(Records shown Opens)
theorem writes_Act_pnHeard {k gf : Nat} {P : Nat → Prop} (r_WAKE_PN_STAT : P (WAKE.PN_STAT 0 k)) (r_WAKE_CNT : P (WAKE.CNT 0 8)) (r_DEV_CNT_LAST : ∀ x0, P (DEV.CNT_LAST x0)) (r_DEV_EVT : ∀ x0, P (DEV.EVT x0)) (r_WAKE_CAUSE : P (WAKE.CAUSE 0)) (r_WAKE_EVT : P (WAKE.EVT 0)) (r_WAKE_CNT_2 : P (WAKE.CNT 0 5)) (r_WKP_EVT : ∀ x0, P (WKP.EVT x0)) : Writes (Act.pnHeard k gf) P := by
  unfold Act.pnHeard
  try dsimp only
  repeat' (with_reducible first | exact r_WAKE_PN_STAT | exact r_WAKE_CNT | exact r_DEV_CNT_LAST _ | exact r_DEV_EVT _ | exact r_WAKE_CAUSE | exact r_WAKE_EVT | exact r_WAKE_CNT_2 | exact r_WKP_EVT _ | apply writes_Act_modPnet | apply writes_Act_setFld | apply writes_Act_wakeCount | apply writes_Act_judged | apply Writes.all_cons | apply Writes.all_nil | apply Writes.get | apply Writes.each | apply Writes.ite | intro _ | split | dsimp only)
  all_goals first | exact r_WAKE_PN_STAT | exact r_WAKE_CNT | exact r_DEV_CNT_LAST _ | exact r_DEV_EVT _ | exact r_WAKE_CAUSE | exact r_WAKE_EVT | exact r_WAKE_CNT_2 | exact r_WKP_EVT _

theorem writes_Act_pnSeen {gf m : Nat} {P : Nat → Prop} (r_WAKE_PN_STAT : ∀ x0, P (WAKE.PN_STAT 0 x0)) (r_WAKE_CNT : P (WAKE.CNT 0 8)) (r_DEV_CNT_LAST : ∀ x0, P (DEV.CNT_LAST x0)) (r_DEV_EVT : ∀ x0, P (DEV.EVT x0)) (r_WAKE_CAUSE : P (WAKE.CAUSE 0)) (r_WAKE_EVT : P (WAKE.EVT 0)) (r_WAKE_CNT_2 : P (WAKE.CNT 0 5)) (r_WKP_EVT : ∀ x0, P (WKP.EVT x0)) : Writes (Act.pnSeen gf m) P := by
  unfold Act.pnSeen
  try dsimp only
  repeat' (with_reducible first | exact r_WAKE_PN_STAT _ | exact r_WAKE_CNT | exact r_DEV_CNT_LAST _ | exact r_DEV_EVT _ | exact r_WAKE_CAUSE | exact r_WAKE_EVT | exact r_WAKE_CNT_2 | exact r_WKP_EVT _ | apply writes_Act_pnHeard | apply Writes.get | apply Writes.when | apply Writes.opt | intro _ | dsimp only)
  all_goals first | exact r_WAKE_PN_STAT _ | exact r_WAKE_CNT | exact r_DEV_CNT_LAST _ | exact r_DEV_EVT _ | exact r_WAKE_CAUSE | exact r_WAKE_EVT | exact r_WAKE_CNT_2 | exact r_WKP_EVT _

theorem writes_keepalivePnSeen {gf m : Nat} {P : Nat → Prop} (r_WAKE_PN_STAT : ∀ x0, P (WAKE.PN_STAT 0 x0)) (r_WAKE_CNT : P (WAKE.CNT 0 8)) (r_DEV_CNT_LAST : ∀ x0, P (DEV.CNT_LAST x0)) (r_DEV_EVT : ∀ x0, P (DEV.EVT x0)) (r_WAKE_CAUSE : P (WAKE.CAUSE 0)) (r_WAKE_EVT : P (WAKE.EVT 0)) (r_WAKE_CNT_2 : P (WAKE.CNT 0 5)) (r_WKP_EVT : ∀ x0, P (WKP.EVT x0)) : Writes (keepalivePnSeen gf m) P := by
  unfold keepalivePnSeen
  try dsimp only
  repeat' (with_reducible first | exact r_WAKE_PN_STAT _ | exact r_WAKE_CNT | exact r_DEV_CNT_LAST _ | exact r_DEV_EVT _ | exact r_WAKE_CAUSE | exact r_WAKE_EVT | exact r_WAKE_CNT_2 | exact r_WKP_EVT _ | apply writes_Act_pnSeen | intro _ | dsimp only)
  all_goals first | exact r_WAKE_PN_STAT _ | exact r_WAKE_CNT | exact r_DEV_CNT_LAST _ | exact r_DEV_EVT _ | exact r_WAKE_CAUSE | exact r_WAKE_EVT | exact r_WAKE_CNT_2 | exact r_WKP_EVT _

theorem writes_Act_pnForeign {p c : Nat} {b : List Byte} {P : Nat → Prop} (r_WAKE_PN_STAT : ∀ x0, P (WAKE.PN_STAT 0 x0)) (r_WAKE_CNT : P (WAKE.CNT 0 8)) (r_DEV_CNT_LAST : ∀ x0, P (DEV.CNT_LAST x0)) (r_DEV_EVT : ∀ x0, P (DEV.EVT x0)) (r_WAKE_CAUSE : P (WAKE.CAUSE 0)) (r_WAKE_EVT : P (WAKE.EVT 0)) (r_WAKE_CNT_2 : P (WAKE.CNT 0 5)) (r_WKP_EVT : ∀ x0, P (WKP.EVT x0)) : Writes (Act.pnForeign p c b) P := by
  unfold Act.pnForeign
  try dsimp only
  repeat' (with_reducible first | exact r_WAKE_PN_STAT _ | exact r_WAKE_CNT | exact r_DEV_CNT_LAST _ | exact r_DEV_EVT _ | exact r_WAKE_CAUSE | exact r_WAKE_EVT | exact r_WAKE_CNT_2 | exact r_WKP_EVT _ | apply writes_Act_pnHeard | apply Writes.get | apply Writes.when | apply Writes.opt | intro _ | dsimp only)
  all_goals first | exact r_WAKE_PN_STAT _ | exact r_WAKE_CNT | exact r_DEV_CNT_LAST _ | exact r_DEV_EVT _ | exact r_WAKE_CAUSE | exact r_WAKE_EVT | exact r_WAKE_CNT_2 | exact r_WKP_EVT _

theorem writes_Act_kaSend {gf : Nat} {pn : Bool} {P : Nat → Prop} (r_PLX_CNT : P (PLX.CNT 0 0)) (r_DEV_CNT_LAST : ∀ x0, P (DEV.CNT_LAST x0)) (r_DEV_EVT : ∀ x0, P (DEV.EVT x0)) (r_KEYS_SLOT : ∀ x0, P (KEYS.SLOT 0 x0)) (r_KEYS_LAST : P (KEYS.LAST 0)) (r_KEYS_EVT : P (KEYS.EVT 0)) (r_KEYS_CNT : P (KEYS.CNT 0 6)) (r_WAKE_CNT : P (WAKE.CNT 0 7)) : Writes (Act.kaSend gf pn) P := by
  unfold Act.kaSend
  try dsimp only
  repeat' (with_reducible first | exact r_PLX_CNT | exact r_DEV_CNT_LAST _ | exact r_DEV_EVT _ | exact r_KEYS_SLOT _ | exact r_KEYS_LAST | exact r_KEYS_EVT | exact r_KEYS_CNT | exact r_WAKE_CNT | apply writes_Act_engineOut | apply writes_Act_plxCount | apply writes_Act_ezMake | apply writes_Act_ezPost | apply writes_Act_wakeCount | apply Writes.all_cons | apply Writes.all_nil | apply Writes.seq | apply Writes.get | apply Writes.when | apply Writes.opt | apply Writes.ite | intro _ | split | dsimp only)
  all_goals first | exact r_PLX_CNT | exact r_DEV_CNT_LAST _ | exact r_DEV_EVT _ | exact r_KEYS_SLOT _ | exact r_KEYS_LAST | exact r_KEYS_EVT | exact r_KEYS_CNT | exact r_WAKE_CNT

theorem writes_keepalivePnSend {k : Nat} {P : Nat → Prop} (r_PLX_CNT : P (PLX.CNT 0 0)) (r_DEV_CNT_LAST : ∀ x0, P (DEV.CNT_LAST x0)) (r_DEV_EVT : ∀ x0, P (DEV.EVT x0)) (r_KEYS_SLOT : ∀ x0, P (KEYS.SLOT 0 x0)) (r_KEYS_LAST : P (KEYS.LAST 0)) (r_KEYS_EVT : P (KEYS.EVT 0)) (r_KEYS_CNT : P (KEYS.CNT 0 6)) (r_WAKE_CNT : P (WAKE.CNT 0 7)) : Writes (keepalivePnSend k) P := by
  unfold keepalivePnSend
  try dsimp only
  repeat' (with_reducible first | exact r_PLX_CNT | exact r_DEV_CNT_LAST _ | exact r_DEV_EVT _ | exact r_KEYS_SLOT _ | exact r_KEYS_LAST | exact r_KEYS_EVT | exact r_KEYS_CNT | exact r_WAKE_CNT | apply writes_Act_modPnet | apply writes_Act_kaSend | apply Writes.seq | apply Writes.get | apply Writes.when | apply Writes.each | intro _ | dsimp only)
  all_goals first | exact r_PLX_CNT | exact r_DEV_CNT_LAST _ | exact r_DEV_EVT _ | exact r_KEYS_SLOT _ | exact r_KEYS_LAST | exact r_KEYS_EVT | exact r_KEYS_CNT | exact r_WAKE_CNT

theorem writes_wakePatternSlot  {P : Nat → Prop} (r_BLK_CTRL : ∀ x0 x1, P (BLK_CTRL x0 x1)) (r_PLX_CNT : P (PLX.CNT 0 0)) (r_DEV_CNT_LAST : ∀ x0, P (DEV.CNT_LAST x0)) (r_DEV_EVT : ∀ x0, P (DEV.EVT x0)) (r_KEYS_SLOT : ∀ x0, P (KEYS.SLOT 0 x0)) (r_KEYS_LAST : P (KEYS.LAST 0)) (r_KEYS_EVT : P (KEYS.EVT 0)) (r_KEYS_CNT : P (KEYS.CNT 0 6)) (r_WAKE_CNT : P (WAKE.CNT 0 7)) : Writes (wakePatternSlot ) P := by
  unfold wakePatternSlot
  try dsimp only
  repeat' (with_reducible first | exact r_BLK_CTRL _ _ | exact r_PLX_CNT | exact r_DEV_CNT_LAST _ | exact r_DEV_EVT _ | exact r_KEYS_SLOT _ | exact r_KEYS_LAST | exact r_KEYS_EVT | exact r_KEYS_CNT | exact r_WAKE_CNT | apply writes_Act_emit | apply writes_Act_updDoze | apply writes_Act_pnEthOn | apply writes_Act_pnLinRestart | apply writes_Act_kaSend | apply Writes.upd | apply Writes.seq | apply Writes.get | apply Writes.when | apply Writes.skip | apply Writes.ite | intro _ | split | dsimp only)
  all_goals first | exact r_BLK_CTRL _ _ | exact r_PLX_CNT | exact r_DEV_CNT_LAST _ | exact r_DEV_EVT _ | exact r_KEYS_SLOT _ | exact r_KEYS_LAST | exact r_KEYS_EVT | exact r_KEYS_CNT | exact r_WAKE_CNT

theorem writes_linWakeScheduleRestart {p c : Nat} {P : Nat → Prop} : Writes (linWakeScheduleRestart p c) P := by
  unfold linWakeScheduleRestart
  try dsimp only
  repeat' (with_reducible first | apply writes_Act_modLin | apply writes_Act_updDoze | apply Writes.upd | apply Writes.seq | apply Writes.get | apply Writes.when | apply Writes.ite | intro _ | split | dsimp only)

theorem writes_Act_updRing {f : Ring → Ring} {P : Nat → Prop} : Writes (Act.updRing f) P := by
  unfold Act.updRing
  try dsimp only
  repeat' (with_reducible first | apply writes_Act_updDoze | apply Writes.upd | intro _ | dsimp only)

theorem writes_Act_ringStart {ph : Phase} {P : Nat → Prop} : Writes (Act.ringStart ph) P := by
  unfold Act.ringStart
  try dsimp only
  repeat' (with_reducible first | apply writes_Act_updRing | apply Writes.upd | apply Writes.get | intro _ | dsimp only)

theorem writes_tokenOriginate  {P : Nat → Prop} : Writes (tokenOriginate ) P := by
  unfold tokenOriginate
  try dsimp only
  repeat' (with_reducible first | apply writes_Act_ringStart | apply Writes.get | apply Writes.when | intro _ | dsimp only)

theorem writes_tokenLost  {P : Nat → Prop} (r_WAKE_EVT : P (WAKE.EVT 0)) (r_WAKE_CNT : P (WAKE.CNT 0 6)) (r_DEV_CNT_LAST : ∀ x0, P (DEV.CNT_LAST x0)) (r_DEV_EVT : ∀ x0, P (DEV.EVT x0)) : Writes (tokenLost ) P := by
  unfold tokenLost
  try dsimp only
  repeat' (with_reducible first | exact r_WAKE_EVT | exact r_WAKE_CNT | exact r_DEV_CNT_LAST _ | exact r_DEV_EVT _ | apply writes_Act_wakeEvent | apply writes_Act_wakeCount | apply writes_Act_ringStart | apply Writes.all_cons | apply Writes.all_nil | apply Writes.get | apply Writes.when | apply Writes.ite | intro _ | split | dsimp only)
  all_goals first | exact r_WAKE_EVT | exact r_WAKE_CNT | exact r_DEV_CNT_LAST _ | exact r_DEV_EVT _

theorem writes_Act_sleepNotice  {P : Nat → Prop} (r_WAKE_EVT : P (WAKE.EVT 0)) : Writes (Act.sleepNotice ) P := by
  unfold Act.sleepNotice
  try dsimp only
  repeat' (with_reducible first | exact r_WAKE_EVT | apply writes_Act_irq | apply writes_Act_wakeEvent | apply Writes.seq | apply Writes.get | apply Writes.each | intro _ | dsimp only)
  all_goals first | exact r_WAKE_EVT

theorem writes_Act_ringAborted  {P : Nat → Prop} (r_WAKE_EVT : P (WAKE.EVT 0)) (r_WAKE_CNT : P (WAKE.CNT 0 4)) (r_DEV_CNT_LAST : ∀ x0, P (DEV.CNT_LAST x0)) (r_DEV_EVT : ∀ x0, P (DEV.EVT x0)) : Writes (Act.ringAborted ) P := by
  unfold Act.ringAborted
  try dsimp only
  repeat' (with_reducible first | exact r_WAKE_EVT | exact r_WAKE_CNT | exact r_DEV_CNT_LAST _ | exact r_DEV_EVT _ | apply writes_Act_wakeEvent | apply writes_Act_wakeCount | apply writes_Act_updRing | apply Writes.upd | apply Writes.all_cons | apply Writes.all_nil | intro _ | dsimp only)
  all_goals first | exact r_WAKE_EVT | exact r_WAKE_CNT | exact r_DEV_CNT_LAST _ | exact r_DEV_EVT _

theorem writes_Act_ringLead {t : Token} {P : Nat → Prop} (r_WAKE_EVT : P (WAKE.EVT 0)) (r_WAKE_CNT : P (WAKE.CNT 0 4)) (r_DEV_CNT_LAST : ∀ x0, P (DEV.CNT_LAST x0)) (r_DEV_EVT : ∀ x0, P (DEV.EVT x0)) : Writes (Act.ringLead t) P := by
  unfold Act.ringLead
  try dsimp only
  repeat' (with_reducible first | exact r_WAKE_EVT | exact r_WAKE_CNT | exact r_DEV_CNT_LAST _ | exact r_DEV_EVT _ | apply writes_Act_updRing | apply writes_Act_sleepNotice | apply writes_Act_ringAborted | apply Writes.upd | apply Writes.all_cons | apply Writes.all_nil | apply Writes.get | apply Writes.when | apply Writes.ite | intro _ | split | dsimp only)
  all_goals first | exact r_WAKE_EVT | exact r_WAKE_CNT | exact r_DEV_CNT_LAST _ | exact r_DEV_EVT _

theorem writes_Act_pairLast {body : List Byte} {P : Nat → Prop} (r_KEYS_SLOT : ∀ x0, P (KEYS.SLOT 0 x0)) (r_KEYS_LAST : P (KEYS.LAST 0)) (r_KEYS_EVT : P (KEYS.EVT 0)) (r_KEYS_CNT : P (KEYS.CNT 0 6)) (r_DEV_CNT_LAST : ∀ x0, P (DEV.CNT_LAST x0)) (r_DEV_EVT : ∀ x0, P (DEV.EVT x0)) : Writes (Act.pairLast body) P := by
  unfold Act.pairLast
  try dsimp only
  repeat' (with_reducible first | exact r_KEYS_SLOT _ | exact r_KEYS_LAST | exact r_KEYS_EVT | exact r_KEYS_CNT | exact r_DEV_CNT_LAST _ | exact r_DEV_EVT _ | apply writes_Act_emit | apply writes_Act_ezMake | apply Writes.get | apply Writes.opt | intro _ | dsimp only)
  all_goals first | exact r_KEYS_SLOT _ | exact r_KEYS_LAST | exact r_KEYS_EVT | exact r_KEYS_CNT | exact r_DEV_CNT_LAST _ | exact r_DEV_EVT _

theorem writes_Act_ringLeave {t : Token} {P : Nat → Prop} (r_KEYS_SLOT : ∀ x0, P (KEYS.SLOT 0 x0)) (r_KEYS_LAST : P (KEYS.LAST 0)) (r_KEYS_EVT : P (KEYS.EVT 0)) (r_KEYS_CNT : P (KEYS.CNT 0 6)) (r_DEV_CNT_LAST : ∀ x0, P (DEV.CNT_LAST x0)) (r_DEV_EVT : ∀ x0, P (DEV.EVT x0)) (r_WAKE_EVT : P (WAKE.EVT 0)) (r_WAKE_CNT : P (WAKE.CNT 0 4)) : Writes (Act.ringLeave t) P := by
  unfold Act.ringLeave
  try dsimp only
  repeat' (with_reducible first | exact r_KEYS_SLOT _ | exact r_KEYS_LAST | exact r_KEYS_EVT | exact r_KEYS_CNT | exact r_DEV_CNT_LAST _ | exact r_DEV_EVT _ | exact r_WAKE_EVT | exact r_WAKE_CNT | apply writes_Act_pairTell | apply writes_Act_updRing | apply writes_Act_ringAborted | apply writes_Act_pairLast | apply Writes.upd | apply Writes.seq | apply Writes.get | apply Writes.when | apply Writes.ite | intro _ | split | dsimp only)
  all_goals first | exact r_KEYS_SLOT _ | exact r_KEYS_LAST | exact r_KEYS_EVT | exact r_KEYS_CNT | exact r_DEV_CNT_LAST _ | exact r_DEV_EVT _ | exact r_WAKE_EVT | exact r_WAKE_CNT

theorem writes_Act_ringStep {t : Token} {P : Nat → Prop} (r_WAKE_EVT : P (WAKE.EVT 0)) (r_WAKE_CNT : P (WAKE.CNT 0 4)) (r_DEV_CNT_LAST : ∀ x0, P (DEV.CNT_LAST x0)) (r_DEV_EVT : ∀ x0, P (DEV.EVT x0)) (r_KEYS_SLOT : ∀ x0, P (KEYS.SLOT 0 x0)) (r_KEYS_LAST : P (KEYS.LAST 0)) (r_KEYS_EVT : P (KEYS.EVT 0)) (r_KEYS_CNT : P (KEYS.CNT 0 6)) : Writes (Act.ringStep t) P := by
  unfold Act.ringStep
  try dsimp only
  repeat' (with_reducible first | exact r_WAKE_EVT | exact r_WAKE_CNT | exact r_DEV_CNT_LAST _ | exact r_DEV_EVT _ | exact r_KEYS_SLOT _ | exact r_KEYS_LAST | exact r_KEYS_EVT | exact r_KEYS_CNT | apply writes_Act_updRing | apply writes_Act_ringLead | apply writes_Act_ringLeave | apply Writes.upd | apply Writes.seq | apply Writes.get | apply Writes.when | apply Writes.opt | apply Writes.ite | intro _ | split | dsimp only)
  all_goals first | exact r_WAKE_EVT | exact r_WAKE_CNT | exact r_DEV_CNT_LAST _ | exact r_DEV_EVT _ | exact r_KEYS_SLOT _ | exact r_KEYS_LAST | exact r_KEYS_EVT | exact r_KEYS_CNT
(Records shown Closes)
> **Instructions for the task**: In the entries above, find the line holding "unfold Act.ringStep" and the line holding "r_KEYS_CNT | apply"; print both of them and every line between, exactly, and nothing else.

> **Finished exercise**:
  unfold Act.ringStep
  try dsimp only
  repeat' (with_reducible first | exact r_WAKE_EVT | exact r_WAKE_CNT | exact r_DEV_CNT_LAST _ | exact r_DEV_EVT _ | exact r_KEYS_SLOT _ | exact r_KEYS_LAST | exact r_KEYS_EVT | exact r_KEYS_CNT | apply writes_Act_updRing | apply writes_Act_ringLead | apply writes_Act_ringLeave | apply Writes.upd | apply Writes.seq | apply Writes.get | apply Writes.when | apply Writes.opt | apply Writes.ite | intro _ | split | dsimp only)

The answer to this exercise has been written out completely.